Adding more stress to this could potentially impact the detailed and very task-specific preparation plan.

“Our process takes precedence this time of year,” was the response. “They won’t lose their ability to play football in six weeks.”

The reality is that these athletes are not there to be better football players—while football specific-drills have a place during Combine Prep, the sole purpose of this once-in-a-lifetime preparation period is to prepare for the best performance possible in each of the Combine events. I heard Tony tell his athletes, “This will be the most important and most likely last 40 you will ever be timed in.” The scouts and coaches have watched film: they know what each player is capable of on the field. Draft status—and the financial potential that comes with a top-notch performance—are the primary goals during this period.
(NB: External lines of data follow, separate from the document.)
/-- O24. R180, R181, R175: the response of a forwarded request: a READ's data goes upstream through the substitution
point, a WRITE's acknowledgement without data; the request leaves the issued list. The substitution point replaces each
byte that the plan lists by the plan's byte, and no other. -/
def Obligations.ResponseReturnsUpstream : Prop :=
  (∀ (s : State) (source : BitVec 4) (tag : BitVec 8) (status : Status) (data : List Byte)
    (before after : List Issued) (i : Issued), s.Answers source tag before i after → i.link = .forwarded →
    exec (.response source tag status data) s = .next (s.answered i.lane (before ++ after)
      [{ source := source, tag := tag, status := status
         data := match i.kind with
           | .read => substitute i.plan data
           | .write => [] }])) ∧
  (∀ (plan : FillPlan) (data : List Byte), (plan.map Prod.fst).Nodup →
    (substitute plan data).length = data.length ∧
    (∀ k b, (k, b) ∈ plan → k < data.length → (substitute plan data)[k]? = some b) ∧
    (∀ k, k ∉ plan.map Prod.fst → (substitute plan data)[k]? = data[k]?))

/-- O25. R141, R147, R180: the response to an injected write sends nothing upstream. A linked piece record leaves the report
queue, ERR setting REPORT_FAULT; a write whose link was cleared touches neither queue nor flags. A response that matches
nothing is returned as it came, or discarded when its source id is 15. -/
def Obligations.ResponseToAPieceRecord : Prop :=
  (∀ (s : State) (tag : BitVec 8) (status : Status) (data : List Byte) (before after : List Issued) (i : Issued)
    (older younger : List ReportEntry) (p : PieceRecord), s.Answers 15 tag before i after → i.link = .injected true →
    s.report.queue = older ++ { record := .piece p, state := .issued tag.toNat } :: younger →
    (∀ e ∈ older, e.state ≠ .issued tag.toNat) →
    ((∃ c d, s.tally.other = .sealed c d) → s.report.hasTray = true) →
    exec (.response 15 tag status data) s = .next (
      let t := ({ s with report := { s.report with queue := older ++ younger } } : State).answered i.lane
        (before ++ after) []
      if status = .err then t.flagged 11 else t)) ∧
  (∀ (s : State) (tag : BitVec 8) (status : Status) (data : List Byte) (before after : List Issued) (i : Issued),
    s.Answers 15 tag before i after → i.link = .injected false →
    exec (.response 15 tag status data) s = .next (s.answered i.lane (before ++ after) [])) ∧
  (∀ (s : State) (source : BitVec 4) (tag : BitVec 8) (status : Status) (data : List Byte),
    (∀ i ∈ s.path.issued, ¬(i.source = source ∧ i.tag = tag)) →
    exec (.response source tag status data) s = .next (
      if source = 15 then s
      else { s with path := { s.path with
        upLog := s.path.upLog ++ [{ source := source, tag := tag, status := status, data := data }] } }))

/-- O26. R136, R141, R133, R139: the response to a tray record frees its bank. With a close pending, the close is then
executed in the same event: the ACTIVE bank is sealed and its record joins the queue. -/
def Obligations.ResponseToATrayRecord : Prop :=
  ∀ (s : State) (tag : BitVec 8) (status : Status) (data : List Byte) (before after : List Issued) (i : Issued)
    (older younger : List ReportEntry) (c : Counts) (d : SealData),
    s.Answers 15 tag before i after → i.link = .injected true →
    s.report.queue = older ++ { record := .tray { data := d, counts := c }, state := .issued tag.toNat } :: younger →
    (∀ e ∈ older, e.state ≠ .issued tag.toNat) → (∀ e ∈ older ++ younger, e.isTray = false) →
    s.report.queue.length ≤ 8 → s.tally.other = .writing c d →
    let t := ({ s with
      report := { s.report with queue := older ++ younger }
      tally := { s.tally with other := .free } } : State).answered i.lane (before ++ after) []
    let u := if status = .err then t.flagged 11 else t
    (s.tally.pending = none → exec (.response 15 tag status data) s = .next u) ∧
    (∀ p, s.tally.pending = some p → exec (.response 15 tag status data) s = .next
      (({ u with tally := { u.tally with pending := none } } : State).trayClosed p.reason
        (if p.merged then .merged else .pending)))
/-! ## The setup capture unit -/

/-- O27. R151, R159 to R161: a MEMORY_MAP or a SOURCE_TABLE is answered by the first check that fails, and is kept when
none does. A memory map is in range when its counts, clamped, reach their least values and no extent runs past the last
address; it is well placed when every base keeps its alignment and no byte lies in two extents or in an extent and the
setup area. The map takes the record's nine bases and its clamped counts; each extent is a base, a size and an alignment. -/
def Obligations.OnceOnlyRecordsAreCheckedInOrder : Prop :=
  (∀ (m : MemoryMapRecord) (s : State), exec (.memoryMap m) s = .next (
    if s.mode ≠ .standby then s.refusedFor .wrongMode
    else if s.setup.map ≠ none then s.refusedOnce
    else if m.map.inRange = false then s.refusedFor .range
    else if m.map.placed s.setup.straps = false then s.refusedFor .overlap
    else { s with setup := { s.setup with map := some m.map } })) ∧
  (∀ (m : SourceTableRecord) (s : State), exec (.sourceTable m) s = .next (
    if s.mode ≠ .standby then s.refusedFor .wrongMode
    else if s.setup.sources ≠ none then s.refusedOnce
    else if 14 < m.faceHead.toNat ∨ 14 < m.backHead.toNat ∨ 14 < m.gate.toNat ∨ 14 < m.printer.toNat ∨
        m.faceHead = m.backHead ∨ m.hosts.setWidth 15 = 0 then s.refusedFor .range
    else { s with setup := { s.setup with
      sources := some
        { heads := { face := m.faceHead.toNat, back := m.backHead.toNat }, gate := m.gate.toNat
          printer := m.printer.toNat, hosts := m.hosts.setWidth 15 } } })) ∧
  (∀ m : MemoryMap, m.inRange = true ↔
    8 ≤ m.rings.face.count ∧ 8 ≤ m.rings.back.count ∧ 16 ≤ m.pieceRing.count ∧ 4 ≤ m.trayRing.count ∧
      ∀ x ∈ m.extents, x.1 + x.2.1 ≤ 2 ^ 32) ∧
  (∀ (m : MemoryMap) (straps : BitVec 16), m.inRange = true → (m.placed straps = true ↔
    (∀ x ∈ m.extents, x.2.2 ∣ x.1) ∧
      ((straps.toNat * 65536, 1024, 1) :: m.extents).Pairwise fun x y =>
        ∀ a, ¬(x.1 ≤ a ∧ a < x.1 + x.2.1 ∧ y.1 ≤ a ∧ a < y.1 + y.2.1))) ∧
  (∀ r : MemoryMapRecord,
    r.map.rings.face.count = min r.faceCount.toNat 256 ∧ r.map.rings.back.count = min r.backCount.toNat 256 ∧
      r.map.pieceRing.count = min r.pieceCount.toNat 4096 ∧ r.map.trayRing.count = min r.trayCount.toNat 256) ∧
  (∀ r : MemoryMapRecord,
    r.map.rings.face.base = r.faceBase.toNat ∧ r.map.rings.back.base = r.backBase.toNat ∧
      r.map.dispatch = r.dispatch.toNat ∧ r.map.print = r.print.toNat ∧ r.map.status = r.status.toNat ∧
      r.map.exit = r.exit.toNat ∧ r.map.live = r.live.toNat ∧ r.map.pieceRing.base = r.pieceBase.toNat ∧
      r.map.trayRing.base = r.trayBase.toNat) ∧
  (∀ m : MemoryMap, m.extents =
    [(m.rings.face.base, m.rings.face.count * 4096, 4096), (m.rings.back.base, m.rings.back.count * 4096, 4096),
      (m.dispatch, 512, 1024), (m.print, 1024, 1024), (m.status, 512, 1024), (m.exit, 512, 1024), (m.live, 256, 1024),
      (m.pieceRing.base, m.pieceRing.count * 32, 4096), (m.trayRing.base, m.trayRing.count * 128, 4096)])

/-- O28. R152, R166, R158, R135: LANE_MAP and ALARM replace the whole map and the whole mask. A lane byte of 3 or more
refuses the record. TRAY_SET replaces the staged tray set, which is applied at once in STANDBY and marked dirty otherwise;
out of range it is refused. In range the set holds the record's actions (1 PASS, 2 ROTATE, 3 FLIP, 4 FLIP_ROTATE, 5 CULL),
stackers, dies and limits. -/
def Obligations.LaneMapAlarmAndTraySetReplaceTheWhole : Prop :=
  (∀ (m : LaneMapRecord) (s : State), s.path.held = [] → (∀ i : Fin 7, m.lanes[i].toNat < 3) →
    ∃ v : Vector UpLane 7, (∀ i : Fin 7, (v[i].toLane.code) = m.lanes[i].toNat) ∧
      exec (.laneMap m) s = .next { s with setup := { s.setup with laneMap := v } }) ∧
  (∀ (m : LaneMapRecord) (s : State), s.path.held = [] → (∃ i : Fin 7, 3 ≤ m.lanes[i].toNat) →
    exec (.laneMap m) s = .next (s.refusedFor .range)) ∧
  (∀ (mask : BitVec 16) (s : State),
    exec (.alarm mask) s = .next { s with setup := { s.setup with alarmMask := mask.setWidth 14 } }) ∧
  (∀ s : State, s.alarmHigh = true ↔ ∃ f : Flag, s.flagSet f = true ∧ s.setup.alarmMask.getLsbD f.index = true) ∧
  (∀ (m : TraySetRecord) (s : State), m.inRange = true → s.mode = .standby →
    exec (.traySet m) s = .next { s with trays := { inForce := m.traySet, staged := m.traySet, dirty := false } }) ∧
  (∀ (m : TraySetRecord) (s : State), m.inRange = true → s.mode ≠ .standby →
    exec (.traySet m) s = .next { s with trays := { inForce := s.trays.inForce, staged := m.traySet, dirty := true } }) ∧
  (∀ (m : TraySetRecord) (s : State), m.inRange = false → exec (.traySet m) s = .next (s.refusedFor .range)) ∧
  (∀ m : TraySetRecord, m.inRange = true ↔
    (∀ c : Fin 8, 1 ≤ m.actions[c].toNat ∧ m.actions[c].toNat ≤ 5) ∧ (∀ k : Fin 8, m.stackers[k].toNat ≤ 15) ∧
      m.diePh.toNat ≤ 3 ∧ m.dieCol.toNat ≤ 3 ∧ 2 ≤ m.ageLimit.toNat ∧ m.ageLimit.toNat ≤ 11) ∧
  (∀ m : TraySetRecord, m.inRange = true →
    (∀ c : Fin 8, [Action.pass, .rotate, .flip, .flipRotate, .cull][m.actions[c].toNat - 1]? = some m.traySet.facing[c]) ∧
      (∀ k : Fin 8, m.traySet.stackers[k] = m.stackers[k].toNat) ∧ m.traySet.diePh = m.diePh.toNat ∧
      m.traySet.dieCol = m.dieCol.toNat ∧ m.traySet.pieceLimit = m.pieceLimit.toNat ∧
      m.traySet.ageLimit = m.ageLimit.toNat)

/-- O29. R151, R153 to R157, R78: in RUN and DRAIN a piece-boundary record in range replaces its part of the staged inspection
set and marks it dirty. In STANDBY, where the table is empty, it is applied at once as generation g + 1 modulo 256, no older
generation is kept, and the staged set is clean. The values a record gives: CORRECTION and DECISION clamp every
field, CLASS_TEST the limits of its comparisons (to 1023) and E (to 40800); GEOMETRY's stand as given. Out of range the
record is refused: SETUP_REFUSED and its reason are set, and the staged set and its mark stand. -/
def Obligations.PieceBoundaryRecordsAreStagedAppliedOrRefused : Prop :=
  (∀ (m : CorrectionRecord) (sd : Side) (s : State), s.mode ≠ .standby → sideOfByte m.side = some sd →
    exec (.correction m) s = .next { s with gens := { s.gens with
      staged := { s.gens.staged with correction := s.gens.staged.correction.set sd m.correction }, dirty := true } }) ∧
  (∀ (m : ClassTestRecord) (k : Cls) (t : ClassTest) (s : State), s.mode ≠ .standby → m.test = some (k, t) →
    exec (.classTest m) s = .next { s with gens := { s.gens with
      staged := { s.gens.staged with tests := s.gens.staged.tests.set k t }, dirty := true } }) ∧
  (∀ (m : GeometryRecord) (s : State), s.mode ≠ .standby → m.inRange = true →
    exec (.geometry m) s = .next { s with gens := { s.gens with
      staged := { s.gens.staged with geometry := m.geometry }, dirty := true } }) ∧
  (∀ (m : DecisionRecord) (s : State), s.mode ≠ .standby → m.settings.inRange = true →
    exec (.decision m) s = .next { s with gens := { s.gens with
      staged := { s.gens.staged with decision := m.settings }, dirty := true } }) ∧
  (∀ (m : CorrectionRecord) (sd : Side) (s : State), s.mode = .standby → s.entries = [] →
    sideOfByte m.side = some sd → exec (.correction m) s = .next { s with gens := (s.gens.applied
      { s.gens.staged with correction := s.gens.staged.correction.set sd m.correction }) }) ∧
  (∀ (m : ClassTestRecord) (k : Cls) (t : ClassTest) (s : State), s.mode = .standby → s.entries = [] →
    m.test = some (k, t) → exec (.classTest m) s = .next { s with gens := (s.gens.applied
      { s.gens.staged with tests := s.gens.staged.tests.set k t }) }) ∧
  (∀ (m : GeometryRecord) (s : State), s.mode = .standby → s.entries = [] → m.inRange = true →
    exec (.geometry m) s = .next { s with gens := (s.gens.applied
      { s.gens.staged with geometry := m.geometry }) }) ∧
  (∀ (m : DecisionRecord) (s : State), s.mode = .standby → s.entries = [] → m.settings.inRange = true →
    exec (.decision m) s = .next { s with gens := (s.gens.applied
      { s.gens.staged with decision := m.settings }) }) ∧
  (∀ c : ChannelRecord, c.clamped = { black := min c.black.toNat 255, gain := min c.gain.toNat 1023 }) ∧
  (∀ m : DecisionRecord, m.settings =
    { ranks := { ph := m.rankPh.toNat, col := m.rankCol.toNat, fl := m.rankFl.toNat }
      margin := max 50 (min m.margin.toNat 100), xMin := min m.xMin.toNat 1023, xMax := min m.xMax.toNat 1023
      yMin := min m.yMin.toNat 511, yMax := min m.yMax.toNat 511, tolerance := min m.tolerance.toNat 63 }) ∧
  (∀ m : CorrectionRecord, m.correction = { v := m.v.clamped, r := m.r.clamped, l := m.l.clamped }) ∧
  (∀ m : GeometryRecord, m.geometry =
    { zw := m.zw.toNat, zh := m.zh.toNat, lineLimit := m.lineLimit.toNat, lineFaultLimit := m.lineFaultLimit.toNat }) ∧
  (∀ (m : ClassTestRecord) (k : Cls) (t : ClassTest), m.test = some (k, t) →
    m.cls.toNat = k.code ∧ comparisonGives m.primary t.primary ∧
      (m.secondaryPresent = false → t.secondary = none) ∧
      (m.secondaryPresent = true → ∃ q, t.secondary = some q ∧ comparisonGives m.secondary q) ∧
      t.runFloor = m.runFloor.toNat ∧ t.minLines = m.minLines.toNat ∧ t.minHits = m.minHits.toNat ∧
      t.weight = m.weight.toNat ∧ t.earlyHits = min m.earlyHits.toNat 40800) ∧
  (∀ (m : CorrectionRecord) (s : State), 1 < m.side.toNat → exec (.correction m) s = .next (s.refusedFor .range)) ∧
  (∀ (m : ClassTestRecord) (s : State), m.test = none → exec (.classTest m) s = .next (s.refusedFor .range)) ∧
  (∀ m : ClassTestRecord, m.test = none ↔
    2 < m.cls.toNat ∨ comparisonBreaks m.primary ∨ (m.secondaryPresent = true ∧ comparisonBreaks m.secondary) ∨
      m.runFloor = 0 ∨ m.minLines = 0 ∨ 160 < m.minLines.toNat ∨ m.minHits = 0 ∨ 40800 < m.minHits.toNat ∨
      m.weight = 0 ∨ (m.earlyHits ≠ 0 ∧ m.earlyHits.toNat < m.minHits.toNat)) ∧
  (∀ (m : GeometryRecord) (s : State),
    m.zw.toNat < 16 ∨ 160 < m.zw.toNat ∨ m.zh.toNat < 8 ∨ 255 < m.zh.toNat ∨ m.lineLimit.toNat < 256 ∨
      1023 < m.lineLimit.toNat ∨ 15 < m.lineFaultLimit.toNat →
    exec (.geometry m) s = .next (s.refusedFor .range)) ∧
  (∀ (m : DecisionRecord) (s : State),
    ¬([m.rankPh.toNat, m.rankCol.toNat, m.rankFl.toNat].Perm [1, 2, 3]) ∨
      min m.xMax.toNat 1023 < min m.xMin.toNat 1023 ∨ min m.yMax.toNat 511 < min m.yMin.toNat 511 →
    exec (.decision m) s = .next (s.refusedFor .range))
As an athletic performance/development professional who works with student-athletes at the high school level, my personal takeaway was that we have to recognize there may be times that we must make training adjustments based on things the athlete may face, even if it’s outside of our comfort zone.

We have to recognize there may be times that we must make training adjustments based on things the athlete may face, even if it’s outside of our comfort zone, says @MarkHoover71. Share on X

A sports coach may demand performance on a conditioning test that we see as pointless or misused. But if the athlete will be judged by it, we need to put aside our bias and do our job by preparing the athlete for it. Most recognize that the best Combine performances are often achieved by players who end up not being good enough at the game to make it in the League. Still, if the gateway to entry is a 40 or a timed 18 100 test, our job is to give the athlete the best possible preparation for it.

2. The level of speed and quickness compared to a high school or college training session is eye-opening.

This sounds like a “thank you, Captain Obvious” statement. And I absolutely 100% expected to see a significant difference in the speed and quickness of potential NFL players compared to high school or even the average college-level player. But the reality of it gave me chills.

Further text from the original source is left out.